Example: Convergence Based on ESS and Distance Reduction

This example defines convergence as achieving a high Effective Sample Size (ESS) and a minimal reduction in the absolute distance threshold.

# Define a custom convergence function
custom_converged_fn = function(wave, summary, per_param) {
  # Extract values from the summary data frame (it's a single row)
  current_ess = summary$ESS
  abs_dist_redn = summary$abs_distance_redn # Absolute reduction in epsilon

  # Define criteria
  min_ess_threshold = 500
  max_dist_reduction_threshold = 0.001 # Stop if epsilon isn't reducing much

  # Check conditions
  ess_condition = current_ess >= min_ess_threshold
  dist_condition = abs_dist_redn <= max_dist_reduction_threshold

  # Return TRUE only if BOTH conditions are met
  return(ess_condition && dist_condition)
}

# Example usage (conceptual - requires obsdata, priors, etc. defined)
# smc_result = abc_smc(
#   obsdata = test_obsdata,
#   priors_list = test_priors,
#   sim_fn = example_sim_fn,
#   scorer_fn = example_scorer_fn,
#   n_sims = 1000,
#   acceptance_rate = 0.5,
#   converged_fn = custom_converged_fn # Use the custom function
# )

Example: Convergence Based on Parameter Variance

This example focuses on the stability of parameter uncertainty, converging when the absolute variance reduction for all parameters is small.
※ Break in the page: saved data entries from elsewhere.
/-- An outrider's last byte has gone: its express capacity is free; confirmed, it counts as dequeued and its copy is done. -/
def outriderEnds (reads p f : Nat) (t : TxNow) (x : Mod) : Mod :=
  match frame? x f with
  | none => x
  | some fr =>
    match fr.otr with
    | none => x
    | some o =>
      let g := portGbps (frameCfg x fr) o.port
      let x1 := match o.across with
        | some h => setExpress h (· - g) x
        | none => x
      let x2 := setFrame f (fun r => { r with otr := some { o with across := none } }) x1
      if o.st = .confirmed then
        let last := some x.now
        let y0 := count (queCtr p o.queue 3) t.e (tally (queCtr p o.queue 2) x2)
        let y := if t.stomp then x2 else stampSent reads fr ((fr.copy? 0).getD { kind := .unicast, port := p, queue := o.queue, cls := o.cls }) t.start y0
        let y1 := preciseRecord f ((frame? y f).getD fr) (fr.copy? 0) 0 fr.bytes.length last y
        finishCopy f 0 (reqOf p) (mirrorsReady f 0 0 last y1)
      else x2

/-- A copy's last byte has gone: dequeue counters, stamp, records, mirrors, reference (07 R241, 08 R267, R275). -/
def copyEnds (reads p f c : Nat) (t : TxNow) (x : Mod) : Mod :=
  match (frame? x f).bind (·.copy? c), frame? x f with
  | some k, some fr =>
    let last := some x.now
    let x1 := if t.stomp then x else
      stampSent reads fr k t.start (count (queCtr p t.queue 3) t.e (tally (queCtr p t.queue 2) x))
    let x2 := if p < 1024 then preciseRecord f fr (some k) 0 fr.bytes.length last x1 else x1
    let x3 := if 1024 ≤ p && p < 1032 && !t.stomp then recirculate fr p t.bytes x2 else x2
    finishCopy f c (copyReq k) (mirrorsReady f c 0 last x3)
  | _, _ => x

/-- Whether the frame in transmission on a port is an outrider without its guard result: it passes no byte beyond L − 8 (05 R167). -/
def txUnconfirmed (x : Mod) (t : TxNow) : Bool := t.copy.isNone && (t.f.bind (frame? x)).any otrRunning

/-- Whether the frame in transmission on a port is an outrider whose last byte has not reached its shed (06 R209). -/
def txAhead (x : Mod) (t : TxNow) : Bool :=
  t.copy.isNone && !t.stomp && (t.f.bind (frame? x)).any (fun fr => decide (x.now < expressAt x fr fr.bytes.length))

/-- TX_FRAME_END: the last byte has entered egress encode. -/
def txEnds (reads p : Nat) (x : Mod) : Mod :=
  match (portSt x p).tx with
  | none => x
  | some t =>
    if x.now < t.end_ || txUnconfirmed x t || txAhead x t then x
    else
      let side := match t.f, t.copy with
        | some f, some c => (((frame? x f).bind (·.copy? c)).map (·.side)).getD .plain
        | _, _ => .plain
      let x0 := pauseLands p (setPort p (fun s => { s with
        tx := none, idleAt := x.now, gapTill := t.end_ + gapTime x p }) (sendOut p side t x))
      let x1 := txCounts p t.bytes (pcPort p 0x02 1 x0)
      match t.f, t.copy with
      | none, _ =>
        if t.queue = 8 then countPort lneCtr p 37 1 x1
        else countPort lneCtr p (72 + t.queue) 1 (countPort lneCtr p 38 1 x1)
      | some f, none =>
        let spec := match (frame? x1 f).bind (·.otr) with
          | some o => (match o.st with | .stomped _ => true | _ => false)
          | none => false
        outriderEnds reads p f t (if t.stomp then countPort lneCtr p (if spec then 49 else 50) 1 x1 else x1)
      | some f, some c => copyEnds reads p f c t (if t.stomp then countPort lneCtr p 50 1 x1 else x1)

/-! ### Stomps of cut-through frames (07 R237, 05 R171, 06 R212) -/

/-- The frame that a port sends cut-through now, with its copy. -/
def ctNow (x : Mod) (p : Nat) : Option (Nat × Nat × Frame × Copy) :=
  match (portSt x p).tx with
  | none => none
  | some t =>
    match t.f, t.copy with
    | some f, some c =>
      match frame? x f with
      | some fr => (fr.copy? c).bind (fun k => if k.ct && !t.stomp then some (f, c, fr, k) else none)
      | none => none
    | _, _ => none

/-- CT_OVERSIZE_STOMP: a cut-through frame whose length was not known exceeds the egress MAX_LEN: MAX_LEN − 4 bytes and the stomp
(07 R237). -/
def ctOversize (p : Nat) (x : Mod) : Mod :=
  let lim := (portCfg x p).maxLen
  match ctNow x p, (portSt x p).tx with
  | some (_, _, _, k), some t =>
    if lim < t.bytes.length && t.start + bytesTime (portGbps (actCfg x) p) (lim - 4) ≤ x.now then
      raise (.stall (stallOf p)) evOversizeStomp (tally (queCtr p k.queue 8) (stompTx p (lim - 4) x.now x))
    else x
  | _, _ => x

/-- CT_UNDERRUN: the egress needs bytes that the resequencer has not released (06 R212). -/
def ctUnderrunNow (p : Nat) (x : Mod) : Mod :=
  match ctNow x p with
  | none => x
  | some (f, _, fr, k) =>
    match held? x (copyHome fr k) f with
    | none => x
    | some h =>
      if copyHome fr k != shedOfPort fr.port && !h.whole && h.got < sentBytes x p x.now then
        tally (.xbr (copyHome fr k) (shedOfPort fr.port) 11) (stompTx p h.got x.now x)
      else x

/-- The frame found bad after its head has left: the copies that go cut-through and a confirmed outrider are stomped (05 R171, R172;
02 R45, R46). The bytes sent never reach the last four. -/
def stompSending (f : Nat) (x : Mod) : Mod :=
  (List.range 1024).foldl (fun a p =>
    match (portSt a p).tx with
    | some t => if t.f = some f && !t.stomp then stompTx p (t.bytes.length - 4) a.now a else a
    | none => a) x

/-! ### A port's queues (07 R236, 05 R169) -/

/-- Every frame in a port's queues is dropped with the counter of condition 1 or 2. -/
def flushQueues (p cause ctr : Nat) (x : Mod) : Mod :=
  (List.range 16).foldl (fun a q =>
    (queSt a p q).ents.foldl (fun b e => dropCopy e.f e.copy cause ctr (popQueue p q b)) a) x

/-- The frame in transmission when the port goes down ends (05 R169, 07 R236). An outrider already stomped stays so: its buffered
copy goes the normal way (05 R171). -/
def abortTx (p : Nat) (x : Mod) : Mod :=
  match (portSt x p).tx with
  | none => x
  | some t =>
    let x1 := setPort p (fun s => { s with tx := none, idleAt := x.now }) x
    match t.f, t.copy with
    | some f, none =>
      match frame? x1 f with
      | none => x1
      | some fr =>
        match fr.otr with
        | none => x1
        | some o =>
          let x2 := match o.across with
            | some h => setExpress h (· - portGbps (frameCfg x fr) o.port) x1
            | none => x1
          if o.st = .confirmed then
            dropCopy f 0 1 7 (countPort otrCtr fr.port 15 1
              (setFrame f (fun r => { r with otr := some { o with across := none, st := .lost } }) x2))
          else
            let st : OtrSt := match o.st with
              | .stomped l => .stomped l
              | _ => .lost
            setFrame f (fun r => { r with otr := some { o with across := none, st := st } }) x2
    | some f, some c => dropCopy f c 1 7 (setCopy f c (fun k => { k with queue := t.queue }) x1)
    | none, _ => x1

/-! ### The start of an outrider (05 R160 to R164) -/

/-- An express request to a direction at half rate is refused and starts its return (06 R215). -/
def refuseExpress (fr : Frame) (p : Nat) (x : Mod) : Mod :=
  let h := expressHalf fr p
  tally (.otrT (shedOfPort fr.port) 7) (setHalf h.1 h.2 (fun k => { k with wantFull := k.wantFull || k.st == .halfRate }) x)

/-- Whether a frame may still start as an outrider: no part of it has taken the normal path, nothing has refuted it. -/
def startFresh (fr : Frame) : Bool :=
  fr.admitted && fr.otr.isNone && !fr.skipped && !fr.bad && fr.copies.all (fun c => c.st == .ready || c.st == .held)
    && fr.guard.all (fun g => g.verdict == .confirm)

/-- The earliest start of a frame on a ticket (05 R161). -/
def startAt (x : Mod) (fr : Frame) (k : Tkt) : Nat := fr.arr + startDelay x fr k.egress (otrLen x fr k)

/-- Whether another frame becomes ready for a port in this cycle, as it is queued: it wins the port (05 R164, 07 R241). -/
def queuedNow (x : Mod) (f p : Nat) : Bool :=
  (heldFrames x).any (fun e => e.1 != f && ((List.range e.2.copies.length).zip e.2.copies).any (fun c =>
    c.2.port == p && copyDue x e.1 c.1 e.2 c.2 && (goesCt x e.2 c.2 || copyWhole x e.1 e.2 c.2)))

/-- The place of an ingress port in a rotating pointer's order. -/
def turn (ptr p : Nat) : Nat := (p + 2048 - ptr) % 2048

/-- The ingress ports of the other frames that start in this cycle on tickets that `want` selects, all their rows holding. -/
def rivals (x : Mod) (f : Nat) (want : Frame → Tkt → Bool) : List Nat :=
  (heldFrames x).filterMap (fun e =>
    match frameTkt x e.2 with
    | some (_, k) =>
      if e.1 != f && startFresh e.2 && decide (startAt x e.2 k ≤ x.now) && startAt x e.2 k / 625 == x.now / 625
          && want e.2 k && (skipRow x e.1 e.2 k true).isNone then some e.2.port
      else none
    | none => none)

/-- What the arbiters of 05 R164 leave of a start whose rows hold: the skip of a loser, none for the winner. -/
def arbiterSkip (x : Mod) (f : Nat) (fr : Frame) (k : Tkt) : Option Nat :=
  let p := k.egress
  let half := expressHalf fr p
  let g (q : Nat) : Nat := portGbps (frameCfg x fr) q
  let loses (ptr : Nat) (l : List Nat) : Bool := l.any (fun q => turn ptr q < turn ptr fr.port)
  if queuedNow x f p || loses (x.line.otrPtr.get p) (rivals x f (fun _ j => j.egress == p)) then some 8
  else if across fr p && loses (halfSt x half).otrPtr (rivals x f (fun r j => across r j.egress && expressHalf r j.egress == half
      && decide (800 < (halfSt x half).express + g p + g j.egress))) then some 11
  else none

/-- The arbiters' pointers move past the winner. -/
def passArbiters (fr : Frame) (p : Nat) (x : Mod) : Mod :=
  let n := (fr.port + 1) % 2048
  let x1 := { x with line := { x.line with otrPtr := x.line.otrPtr.set p n } }
  if across fr p then setHalf (expressHalf fr p).1 (expressHalf fr p).2 (fun h => { h with otrPtr := n }) x1 else x1

/-- A frame does not start: its skip counts when its guard has resolved (05 R177). -/
def skipStart (f : Nat) (fr : Frame) (c : Nat) (x : Mod) : Mod :=
  if fr.decided then countPort otrCtr fr.port c 1 (setFrame f (fun r => { r with skipped := true }) x)
  else setFrame f (fun r => { r with skipped := true, skip := some c }) x

/-- OUTRIDER_START: at the earliest start of a frame whose ticket hit, the rows are judged, then the arbiters; the first that fails
is the frame's skip (05 R160, R164). A ticket that has left its way since is row 2. -/
def tryOutrider (f : Nat) (x_ : Mod) : Mod :=
  let x := refillAll x_
  match frame? x f with
  | none => x
  | some fr =>
    if fr.tkt.isNone || !startFresh fr then x
    else
      match frameTkt x fr with
      | none =>
        if x.now < byteAt x fr 64 then x
        else skipStart f fr (if ((frameCfg x fr).cfg fr.port).otrEn then 7 else 10) x
      | some (t, k) =>
        if x.now < startAt x fr k then x
        else
          match (match skipRow x f fr k true with | some c => some c | none => arbiterSkip x f fr k) with
          | none => startOutrider f fr t k (passArbiters fr k.egress x)
          | some c => skipStart f fr c (if c = 11 then refuseExpress fr k.egress x else x)

/-! ### The commands -/

/-- OUTRIDER_START. -/
def execOutriderStart (f : Nat) (st : State) : Host.Outcome State Fault Refusal :=
  cmd (.outriderStart f) (tryOutrider f) st

/-- ENQUEUE. -/
def execEnqueue (f : Nat) (copy : Nat) (st : State) : Host.Outcome State Fault Refusal :=
  cmd (.enqueue f copy) (enqueueCopy f copy) st

/-- SCHEDULE_FRAME. -/
def execScheduleFrame (port : Nat) (st : State) : Host.Outcome State Fault Refusal :=
  cmd (.scheduleFrame port) (scheduleNow port) st

/-- TX_FRAME_END. -/
def execTxFrameEnd (port : Nat) (st : State) : Host.Outcome State Fault Refusal :=
  cmd (.txFrameEnd port) (txEnds (tsqReads (stallOf port) st.pending) port) st

/-- CT_OVERSIZE_STOMP. -/
def execCtOversizeStomp (port : Nat) (st : State) : Host.Outcome State Fault Refusal :=
  cmd (.ctOversizeStomp port) (ctOversize port) st

/-- CT_UNDERRUN. -/
def execCtUnderrun (port : Nat) (st : State) : Host.Outcome State Fault Refusal :=
  cmd (.ctUnderrun port) (ctUnderrunNow port) st

end Sys2Proof.Machine
end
# Define a custom convergence function based on variance reduction
custom_converged_fn_variance = function(wave, summary, per_param) {
  # Extract the 'abs_variance_redn' column from the per_param data frame
  abs_variance_reductions = per_param$abs_variance_redn

  # Define a threshold for variance reduction
  variance_reduction_threshold = 0.0001

  # Check if ALL absolute variance reductions are below the threshold
  all_stable <- all(abs_variance_reductions < variance_reduction_threshold)

  return(all_stable)
}

# Example usage (conceptual)
# smc_result = abc_smc(
#   obsdata = test_obsdata,
#   priors_list = test_priors,
#   sim_fn = example_sim_fn,
#   scorer_fn = example_scorer_fn,
#   n_sims = 1000,
#   acceptance_rate = 0.5,
#   converged_fn = custom_converged_fn_variance
# )

Key Considerations for Custom Functions

  • Data Frame Access: Remember that summary and per_param are data frames. Access columns using $ (e.g., summary$ESS, per_param$rel_mean_change).
  • Aggregation: The per_param data frame has one row per parameter. Use functions like all(), any(), or max() on the relevant column to combine information across parameters for a single logical output.
  • Robustness: Consider edge cases, like what happens in the very first wave if previous values are not available (though the algorithm typically handles initialization).
  • Monitoring: Convergence criteria are crucial for computational efficiency and result quality. Choose metrics that reflect the stability you require for your specific inference problem.
  • browser(): You can get a better feel for the statistics available by running an interactive browser from within a convergence function while testing. —

Conclusion

Understanding the precise structure and purpose of sim_fn, scorer_fn, and converged_fn is important for effectively using tidyabc. The simulation function generates data, the scoring function quantifies similarity, and the convergence function determines when the iterative process halts. By carefully specifying these functions, you can tailor the ABC workflow to your model and inference goals.